Today is Microsoft's December 2024 Patch Tuesday, that includes security updates for 71 defects, consisting of one actively made use of zero-day vulnerability.
This Patch Tuesday repaired sixteen crucial vulnerabilities, all of which are remote code execution defects.
This count does not consist of 2 Edge defects that were formerly repaired on December 5 and 6th.
This month's Patch Tuesday repairs one actively made use of, openly revealed zero-day vulnerability.
Microsoft categorizes a zero-day defect as one that is openly revealed or actively made use of while no main repair is readily available.
CVE-2024-49138 – Windows Common Log File System Driver Elevation of Privilege Vulnerability
Microsoft has actually repaired an actively made use of zero-day that permits opponents to acquire SYSTEM advantages on Windows gadgets.
No info has actually been launched regarding how the defect was made use of in attacks.

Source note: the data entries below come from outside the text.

-- ==== Sys2Proof/Machine/Dispatch.lean ====
section
/-! DEFINITION. exec: every command's meaning, one arm for each constructor of Instr. -/

namespace Sys2Proof.Machine

def exec (i : Instr) (s : State) : Host.Outcome State Fault Refusal :=
  match i with
  | .signalLoss f => Sys2Proof.Machine.execSignalLoss f s
  | .signalReturn f => Sys2Proof.Machine.execSignalReturn f s
  | .frameHeaderStart f => Sys2Proof.Machine.execFrameHeaderStart f s
  | .frameHeader f chars => Sys2Proof.Machine.execFrameHeader f chars s
  | .lineMarker f chars => Sys2Proof.Machine.execLineMarker f chars s
  | .sampleData f chars => Sys2Proof.Machine.execSampleData f chars s
  | .lineEnd f => Sys2Proof.Machine.execLineEnd f s
  | .metadataPacket f chars => Sys2Proof.Machine.execMetadataPacket f chars s
  | .lossDeadlineExpiry f => Sys2Proof.Machine.execLossDeadlineExpiry f s
  | .refPulseEdge => Sys2Proof.Machine.execRefPulseEdge s
  | .timeLoadWaitExpiry => Sys2Proof.Machine.execTimeLoadWaitExpiry s
  | .readCompletion c => Sys2Proof.Machine.execReadCompletion c s
  | .readTimeout => Sys2Proof.Machine.execReadTimeout s
  | .linkBurstComplete => Sys2Proof.Machine.execLinkBurstComplete s
  | .browseBandComplete => Sys2Proof.Machine.execBrowseBandComplete s
  | .load mask => Sys2Proof.Machine.execLoad mask s
  | .loadCommon mask => Sys2Proof.Machine.execLoadCommon mask s
  | .arm mask => Sys2Proof.Machine.execArm mask s
  | .stop mask => Sys2Proof.Machine.execStop mask s
  | .halt mask => Sys2Proof.Machine.execHalt mask s
  | .abort mask => Sys2Proof.Machine.execAbort mask s
  | .refill mask => Sys2Proof.Machine.execRefill mask s
  | .feedReset mask => Sys2Proof.Machine.execFeedReset mask s
  | .start mask => Sys2Proof.Machine.execStart mask s
  | .standby mask => Sys2Proof.Machine.execStandby mask s
  | .timeLoad mask => Sys2Proof.Machine.execTimeLoad mask s
  | .attentionIgnored word => Sys2Proof.Machine.execAttentionIgnored word s
  | .noticeWrite word => Sys2Proof.Machine.execNoticeWrite word s
  | .noticeMaskWrite word => Sys2Proof.Machine.execNoticeMaskWrite word s
  | .partStatusWrite word => Sys2Proof.Machine.execPartStatusWrite word s
  | .pageBaseWrite high word => Sys2Proof.Machine.execPageBaseWrite high word s
  | .refCountLowRead => Sys2Proof.Machine.execRefCountLowRead s
  | .ignoredRegisterWrite offset word => Sys2Proof.Machine.execIgnoredRegisterWrite offset word s
  | .powerOnReset => Sys2Proof.Machine.execPowerOnReset s
  | .hostLinkReset => Sys2Proof.Machine.execHostLinkReset s

end Sys2Proof.Machine
end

As it was found by the Advanced Research Team with CrowdStrike, we will likely see a report about its exploitation in the future.
BleepingComputer called CrowdStrike to find out more however has actually not yet gotten a reaction.
Below is the total list of dealt with vulnerabilities in the December 2024 Patch Tuesday updates.
To access the complete description of each vulnerability and the systems it impacts, you can see the complete report here.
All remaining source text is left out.